Exercise details: Copy exactly the stretch of data below from the line with "h).strikes = s.strikes := rfl" through the line with "h).scan = s.scan := rfl", including both of those lines.

[Data records — start]

/-! ### `offer` -/

@[simp] theorem State.offer_phase (o : Owner) (p : Payload) : (s.offer o p).phase = s.phase := rfl
@[simp] theorem State.offer_clock (o : Owner) (p : Payload) : (s.offer o p).clock = s.clock := rfl
@[simp] theorem State.offer_hrstDriven (o : Owner) (p : Payload) : (s.offer o p).hrstDriven = s.hrstDriven := rfl
@[simp] theorem State.offer_hrstSeenHigh (o : Owner) (p : Payload) : (s.offer o p).hrstSeenHigh = s.hrstSeenHigh := rfl
@[simp] theorem State.offer_portOpen (o : Owner) (p : Payload) : (s.offer o p).portOpen = s.portOpen := rfl
@[simp] theorem State.offer_cfg (o : Owner) (p : Payload) : (s.offer o p).cfg = s.cfg := rfl
@[simp] theorem State.offer_configDefaulted (o : Owner) (p : Payload) : (s.offer o p).configDefaulted = s.configDefaulted := rfl
@[simp] theorem State.offer_configChanged (o : Owner) (p : Payload) : (s.offer o p).configChanged = s.configChanged := rfl
@[simp] theorem State.offer_keys (o : Owner) (p : Payload) : (s.offer o p).keys = s.keys := rfl
@[simp] theorem State.offer_locked (o : Owner) (p : Payload) : (s.offer o p).locked = s.locked := rfl
@[simp] theorem State.offer_statics (o : Owner) (p : Payload) : (s.offer o p).statics = s.statics := rfl
@[simp] theorem State.offer_identity (o : Owner) (p : Payload) : (s.offer o p).identity = s.identity := rfl
@[simp] theorem State.offer_tracker (o : Owner) (p : Payload) : (s.offer o p).tracker = s.tracker := rfl
@[simp] theorem State.offer_echo (o : Owner) (p : Payload) : (s.offer o p).echo = s.echo := rfl
@[simp] theorem State.offer_pendingWD (o : Owner) (p : Payload) : (s.offer o p).pendingWD = s.pendingWD := rfl
@[simp] theorem State.offer_guard (o : Owner) (p : Payload) : (s.offer o p).guard = s.guard := rfl
@[simp] theorem State.offer_map (o : Owner) (p : Payload) : (s.offer o p).map = s.map := rfl
@[simp] theorem State.offer_pool (o : Owner) (p : Payload) : (s.offer o p).pool = s.pool := rfl
@[simp] theorem State.offer_health (o : Owner) (p : Payload) : (s.offer o p).health = s.health := rfl
@[simp] theorem State.offer_strikes (o : Owner) (p : Payload) : (s.offer o p).strikes = s.strikes := rfl
@[simp] theorem State.offer_clean (o : Owner) (p : Payload) : (s.offer o p).clean = s.clean := rfl
@[simp] theorem State.offer_code (o : Owner) (p : Payload) : (s.offer o p).code = s.code := rfl
@[simp] theorem State.offer_slots (o : Owner) (p : Payload) : (s.offer o p).slots = s.slots := rfl
@[simp] theorem State.offer_job (o : Owner) (p : Payload) : (s.offer o p).job = s.job := rfl
@[simp] theorem State.offer_aside (o : Owner) (p : Payload) : (s.offer o p).aside = s.aside := rfl
@[simp] theorem State.offer_manifestJobs (o : Owner) (p : Payload) : (s.offer o p).manifestJobs = s.manifestJobs := rfl
@[simp] theorem State.offer_verifyQueue (o : Owner) (p : Payload) : (s.offer o p).verifyQueue = s.verifyQueue := rfl
@[simp] theorem State.offer_patrolSlot (o : Owner) (p : Payload) : (s.offer o p).patrolSlot = s.patrolSlot := rfl
@[simp] theorem State.offer_patrolChunk (o : Owner) (p : Payload) : (s.offer o p).patrolChunk = s.patrolChunk := rfl
@[simp] theorem State.offer_nextTick (o : Owner) (p : Payload) : (s.offer o p).nextTick = s.nextTick := rfl
@[simp] theorem State.offer_scan (o : Owner) (p : Payload) : (s.offer o p).scan = s.scan := rfl
@[simp] theorem State.offer_targets (o : Owner) (p : Payload) : (s.offer o p).targets = s.targets := rfl
@[simp] theorem State.offer_boot (o : Owner) (p : Payload) : (s.offer o p).boot = s.boot := rfl
@[simp] theorem State.offer_reqPage (o : Owner) (p : Payload) : (s.offer o p).reqPage = s.reqPage := rfl
@[simp] theorem State.offer_lastSerial (o : Owner) (p : Payload) : (s.offer o p).lastSerial = s.lastSerial := rfl
@[simp] theorem State.offer_lastCode (o : Owner) (p : Payload) : (s.offer o p).lastCode = s.lastCode := rfl
@[simp] theorem State.offer_lastOutcome (o : Owner) (p : Payload) : (s.offer o p).lastOutcome = s.lastOutcome := rfl
@[simp] theorem State.offer_lastReason (o : Owner) (p : Payload) : (s.offer o p).lastReason = s.lastReason := rfl
@[simp] theorem State.offer_lastBusy (o : Owner) (p : Payload) : (s.offer o p).lastBusy = s.lastBusy := rfl
@[simp] theorem State.offer_snapshots (o : Owner) (p : Payload) : (s.offer o p).snapshots = s.snapshots := rfl
@[simp] theorem State.offer_log (o : Owner) (p : Payload) : (s.offer o p).log = s.log := rfl
@[simp] theorem State.offer_overrun (o : Owner) (p : Payload) : (s.offer o p).overrun = s.overrun := rfl
@[simp] theorem State.offer_nextLogSeq (o : Owner) (p : Payload) : (s.offer o p).nextLogSeq = s.nextLogSeq := rfl
@[simp] theorem State.offer_alertPending (o : Owner) (p : Payload) : (s.offer o p).alertPending = s.alertPending := rfl
@[simp] theorem State.offer_flash (o : Owner) (p : Payload) : (s.offer o p).flash = s.flash := rfl
@[simp] theorem State.offer_freeCount (o : Owner) (p : Payload) : (s.offer o p).freeCount = s.freeCount := rfl
@[simp] theorem State.offer_hostOut (o : Owner) (p : Payload) : (s.offer o p).hostOut = s.hostOut := rfl
@[simp] theorem State.offer_memOut (o : Owner) (p : Payload) : (s.offer o p).memOut = s.memOut := rfl
@[simp] theorem State.offer_pending (o : Owner) (p : Payload) : (s.offer o p).pending = s.pending := rfl

/-! ### `setHealth` -/

@[simp] theorem State.setHealth_phase (p : Nat) (h : Health) : (s.setHealth p h).phase = s.phase := rfl
@[simp] theorem State.setHealth_clock (p : Nat) (h : Health) : (s.setHealth p h).clock = s.clock := rfl
@[simp] theorem State.setHealth_hrstDriven (p : Nat) (h : Health) : (s.setHealth p h).hrstDriven = s.hrstDriven := rfl
@[simp] theorem State.setHealth_hrstSeenHigh (p : Nat) (h : Health) : (s.setHealth p h).hrstSeenHigh = s.hrstSeenHigh := rfl
@[simp] theorem State.setHealth_portOpen (p : Nat) (h : Health) : (s.setHealth p h).portOpen = s.portOpen := rfl
@[simp] theorem State.setHealth_cfg (p : Nat) (h : Health) : (s.setHealth p h).cfg = s.cfg := rfl
@[simp] theorem State.setHealth_configDefaulted (p : Nat) (h : Health) : (s.setHealth p h).configDefaulted = s.configDefaulted := rfl
@[simp] theorem State.setHealth_configChanged (p : Nat) (h : Health) : (s.setHealth p h).configChanged = s.configChanged := rfl
@[simp] theorem State.setHealth_keys (p : Nat) (h : Health) : (s.setHealth p h).keys = s.keys := rfl
@[simp] theorem State.setHealth_locked (p : Nat) (h : Health) : (s.setHealth p h).locked = s.locked := rfl
@[simp] theorem State.setHealth_statics (p : Nat) (h : Health) : (s.setHealth p h).statics = s.statics := rfl
@[simp] theorem State.setHealth_identity (p : Nat) (h : Health) : (s.setHealth p h).identity = s.identity := rfl
@[simp] theorem State.setHealth_tracker (p : Nat) (h : Health) : (s.setHealth p h).tracker = s.tracker := rfl
@[simp] theorem State.setHealth_echo (p : Nat) (h : Health) : (s.setHealth p h).echo = s.echo := rfl
@[simp] theorem State.setHealth_pendingWD (p : Nat) (h : Health) : (s.setHealth p h).pendingWD = s.pendingWD := rfl
@[simp] theorem State.setHealth_guard (p : Nat) (h : Health) : (s.setHealth p h).guard = s.guard := rfl
@[simp] theorem State.setHealth_map (p : Nat) (h : Health) : (s.setHealth p h).map = s.map := rfl
@[simp] theorem State.setHealth_pool (p : Nat) (h : Health) : (s.setHealth p h).pool = s.pool := rfl
@[simp] theorem State.setHealth_health (p : Nat) (h : Health) : (s.setHealth p h).health = healthStore p h s.health := rfl
@[simp] theorem State.setHealth_strikes (p : Nat) (h : Health) : (s.setHealth p h).strikes = s.strikes := rfl
@[simp] theorem State.setHealth_clean (p : Nat) (h : Health) : (s.setHealth p h).clean = s.clean := rfl
@[simp] theorem State.setHealth_code (p : Nat) (h : Health) : (s.setHealth p h).code = s.code := rfl
@[simp] theorem State.setHealth_slots (p : Nat) (h : Health) : (s.setHealth p h).slots = s.slots := rfl
@[simp] theorem State.setHealth_job (p : Nat) (h : Health) : (s.setHealth p h).job = s.job := rfl
@[simp] theorem State.setHealth_aside (p : Nat) (h : Health) : (s.setHealth p h).aside = s.aside := rfl
@[simp] theorem State.setHealth_manifestJobs (p : Nat) (h : Health) : (s.setHealth p h).manifestJobs = s.manifestJobs := rfl
@[simp] theorem State.setHealth_verifyQueue (p : Nat) (h : Health) : (s.setHealth p h).verifyQueue = s.verifyQueue := rfl
@[simp] theorem State.setHealth_patrolSlot (p : Nat) (h : Health) : (s.setHealth p h).patrolSlot = s.patrolSlot := rfl
@[simp] theorem State.setHealth_patrolChunk (p : Nat) (h : Health) : (s.setHealth p h).patrolChunk = s.patrolChunk := rfl
@[simp] theorem State.setHealth_nextTick (p : Nat) (h : Health) : (s.setHealth p h).nextTick = s.nextTick := rfl
@[simp] theorem State.setHealth_scan (p : Nat) (h : Health) : (s.setHealth p h).scan = s.scan := rfl
@[simp] theorem State.setHealth_targets (p : Nat) (h : Health) : (s.setHealth p h).targets = s.targets := rfl
@[simp] theorem State.setHealth_boot (p : Nat) (h : Health) : (s.setHealth p h).boot = s.boot := rfl
@[simp] theorem State.setHealth_store (p : Nat) (h : Health) : (s.setHealth p h).store = s.store := rfl
@[simp] theorem State.setHealth_reqPage (p : Nat) (h : Health) : (s.setHealth p h).reqPage = s.reqPage := rfl
@[simp] theorem State.setHealth_lastSerial (p : Nat) (h : Health) : (s.setHealth p h).lastSerial = s.lastSerial := rfl
@[simp] theorem State.setHealth_lastCode (p : Nat) (h : Health) : (s.setHealth p h).lastCode = s.lastCode := rfl
@[simp] theorem State.setHealth_lastOutcome (p : Nat) (h : Health) : (s.setHealth p h).lastOutcome = s.lastOutcome := rfl
@[simp] theorem State.setHealth_lastReason (p : Nat) (h : Health) : (s.setHealth p h).lastReason = s.lastReason := rfl
@[simp] theorem State.setHealth_lastBusy (p : Nat) (h : Health) : (s.setHealth p h).lastBusy = s.lastBusy := rfl
@[simp] theorem State.setHealth_snapshots (p : Nat) (h : Health) : (s.setHealth p h).snapshots = s.snapshots := rfl
@[simp] theorem State.setHealth_log (p : Nat) (h : Health) : (s.setHealth p h).log = s.log := rfl
@[simp] theorem State.setHealth_overrun (p : Nat) (h : Health) : (s.setHealth p h).overrun = s.overrun := rfl
@[simp] theorem State.setHealth_nextLogSeq (p : Nat) (h : Health) : (s.setHealth p h).nextLogSeq = s.nextLogSeq := rfl
@[simp] theorem State.setHealth_alertPending (p : Nat) (h : Health) : (s.setHealth p h).alertPending = s.alertPending := rfl
@[simp] theorem State.setHealth_flash (p : Nat) (h : Health) : (s.setHealth p h).flash = s.flash := rfl
@[simp] theorem State.setHealth_freeCount (p : Nat) (h : Health) : (s.setHealth p h).freeCount = s.freeCount := rfl
@[simp] theorem State.setHealth_hostOut (p : Nat) (h : Health) : (s.setHealth p h).hostOut = s.hostOut := rfl
@[simp] theorem State.setHealth_memOut (p : Nat) (h : Health) : (s.setHealth p h).memOut = s.memOut := rfl
@[simp] theorem State.setHealth_pending (p : Nat) (h : Health) : (s.setHealth p h).pending = s.pending := rfl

[Data records — finish]

Written reply:
@[simp] theorem State.setHealth_strikes (p : Nat) (h : Health) : (s.setHealth p h).strikes = s.strikes := rfl
@[simp] theorem State.setHealth_clean (p : Nat) (h : Health) : (s.setHealth p h).clean = s.clean := rfl
@[simp] theorem State.setHealth_code (p : Nat) (h : Health) : (s.setHealth p h).code = s.code := rfl
@[simp] theorem State.setHealth_slots (p : Nat) (h : Health) : (s.setHealth p h).slots = s.slots := rfl
@[simp] theorem State.setHealth_job (p : Nat) (h : Health) : (s.setHealth p h).job = s.job := rfl
@[simp] theorem State.setHealth_aside (p : Nat) (h : Health) : (s.setHealth p h).aside = s.aside := rfl
@[simp] theorem State.setHealth_manifestJobs (p : Nat) (h : Health) : (s.setHealth p h).manifestJobs = s.manifestJobs := rfl
@[simp] theorem State.setHealth_verifyQueue (p : Nat) (h : Health) : (s.setHealth p h).verifyQueue = s.verifyQueue := rfl
@[simp] theorem State.setHealth_patrolSlot (p : Nat) (h : Health) : (s.setHealth p h).patrolSlot = s.patrolSlot := rfl
@[simp] theorem State.setHealth_patrolChunk (p : Nat) (h : Health) : (s.setHealth p h).patrolChunk = s.patrolChunk := rfl
@[simp] theorem State.setHealth_nextTick (p : Nat) (h : Health) : (s.setHealth p h).nextTick = s.nextTick := rfl
@[simp] theorem State.setHealth_scan (p : Nat) (h : Health) : (s.setHealth p h).scan = s.scan := rfl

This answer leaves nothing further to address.